Мы не особенно много разговаривали с доктором Кросс. Я никак не могла придумать, о чем говорить. Но мы сидели вместе, и я чувствовала, как в меня проникало ее тепло. Перед тем как уйти, она сказала, что одна женщина из больницы будет регулярно меня навещать.

— Думаю, она тебе понравится, — сказала она.

— Вы мне нравитесь, — сказала я.

— У нее больше времени.

Мне бы хотелось, чтобы она осталась, но я понимаю, что она очень занята.

— Приходи ко мне, когда вернешься домой, — сказала она.

Я так и буду всегда любить ее, потому что не любить ее невозможно.

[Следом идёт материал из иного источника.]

-- ==== Sys2Proof/Machine/Fp.lean ====
section
/-! DEFINITION. Number formats and arithmetic (R83 to R101): exact dyadic values, one rounding to a format,
FP32 arithmetic, the block formats, LOG8 and the broadcast form. -/

namespace Sys2Proof.Machine

/-- What a code stands for: NaN, an infinity, or the exact value (-1)^neg × m × 2^e. -/
inductive Val where
  | nan
  | inf (neg : Bool)
  | fin (neg : Bool) (m : Nat) (e : Int)
  deriving DecidableEq, Repr

/-- The fields of a floating-point element format (R84). ieee: an all-ones exponent holds infinity and NaN. -/
structure FmtSpec where
  eb : Nat
  fb : Nat
  bias : Nat
  ieee : Bool
  maxFin : Nat     -- code of the largest finite value, positive
  nan : Nat        -- canonical NaN, or the code that R94 writes for a NaN
  deriving DecidableEq, Repr

/-- The element formats of R84 by code; codes 0x8 to 0xA name their element format (R83). -/
def fmtSpec : Nat → FmtSpec
  | 0x0 => ⟨8, 23, 127, true, 0x7F7FFFFF, 0x7FC00000⟩
  | 0x1 => ⟨8, 7, 127, true, 0x7F7F, 0x7FC0⟩
  | 0x2 => ⟨5, 10, 15, true, 0x7BFF, 0x7E00⟩
  | 0x3 => ⟨4, 3, 7, false, 0x7E, 0x7F⟩
  | 0x4 => ⟨5, 2, 15, true, 0x7B, 0x7E⟩
  | 0x5 => ⟨3, 2, 3, false, 0x1F, 0x00⟩
  | 0x6 => ⟨2, 3, 1, false, 0x1F, 0x00⟩
  | 0x7 => ⟨2, 1, 1, false, 0x7, 0x0⟩
  | 0x8 => ⟨4, 3, 7, false, 0x7E, 0x7F⟩
  | 0x9 => ⟨2, 3, 1, false, 0x1F, 0x00⟩
  | 0xA => ⟨2, 1, 1, false, 0x7, 0x0⟩
  | _ => ⟨8, 23, 127, true, 0x7F7FFFFF, 0x7FC00000⟩

/-- The broadcast form (R97): 8-bit exponent of bias 127, 10-bit fraction. -/
def bcastSpec : FmtSpec := ⟨8, 10, 127, true, 0x3FBFF, 0x3FE00⟩

/-- Bits per element of each format code (R83). -/
def fmtBits : Nat → Nat
  | 0x0 => 32
  | 0x1 => 16
  | 0x2 => 16
  | 0x5 => 6
  | 0x6 => 6
  | 0x7 => 4
  | 0x9 => 6
  | 0xA => 4
  | 0xC => 4
  | _ => 8

/-- Whether a code is a block format (R83). -/
def isBlockFmt (f : Nat) : Bool := decide (8 ≤ f) && decide (f ≤ 0xC)

/-- Tokens per block along the token axis (R86). -/
def blockTokens (f : Nat) : Nat := if f == 0xB then 64 else 32

/-- Whether a code is one of the MX formats 0x8 to 0xA. -/
def isMx (f : Nat) : Bool := decide (8 ≤ f) && decide (f ≤ 0xA)

/-- Element bytes and scale bytes per channel of 64 tokens (R87). -/
def bytesPerChannel (f : Nat) : Nat :=
  8 * fmtBits f + (if isMx f then 2 else if f == 0xB then 2 else if f == 0xC then 4 else 0)

/-- The sign bit's weight in a format. -/
def signWeight (s : FmtSpec) : Nat := 2 ^ (s.eb + s.fb)

/-- Decode a code of a format exactly; subnormals keep their value (R85). -/
def decodeF (s : FmtSpec) (c : Nat) : Val :=
  let neg := bits c (s.eb + s.fb) 1 == 1
  let e := bits c s.fb s.eb
  let f := bits c 0 s.fb
  if s.ieee && e == 2 ^ s.eb - 1 then (if f == 0 then .inf neg else .nan)
  else if !s.ieee && s.nan != 0 && c % signWeight s == s.nan then .nan
  else if e == 0 then .fin neg f (1 - (s.bias : Int) - s.fb)
  else .fin neg (2 ^ s.fb + f) ((e : Int) - s.bias - s.fb)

Готовность Мартина спасти нас вызывает во мне неадекватную реакцию. Как ужасная ошибка, которую не стоило совершать ради моего спасения.

Думаю обо всех тех людях, которые больше никогда не увидят Мартина. Никогда не узнают, какой замечательный он был, никогда не увидят той простой доброты, которая делала его необыкновенным.

И я снова плачу.

…Отец навещает меня ежедневно в полдень, заходит на полчаса. Он обычно появляется сразу после того, как уходит Джеймс; по всей видимости, прохаживается внизу, пока не поймет, что я одна. Знаю, он мне не отец, но к именам привыкаешь, а менять привычки все же очень трудно.

Он сидит у моей кровати и говорит:

— Выплачивается страховка — никаких проблем. Но я не знаю, стоит ли ремонтировать дом. Наверное, дешевле все продать. Его снесут и построят новый.

— Меня изумляет, что дом все еще стоит. Огонь охватил еще две спальни и ванную этажом ниже, но дальше не пошел.

— Все закоптилось, и водопровод поврежден. Кажется, настало время оставить старое место.

Я не хочу, чтобы дома больше не было. Хочу, чтобы он остался таким же, тем же самым домом, где меня вырастили отец и братья. Но он уже не такой, как был раньше. Частично он уже разрушен. В огне мне видится симптом болезни, раковой опухоли, которая распространяется по всему дому. Чем дальше она продвигается, тем сильнее становится. Она не дошла до каждого уголка, до каждой запыленной каминной полочки, но в конце концов она придет и туда. Уход помогает только внешне, а разложение продолжается, тихо прокладывая себе путь через весь дом, путь разрушения.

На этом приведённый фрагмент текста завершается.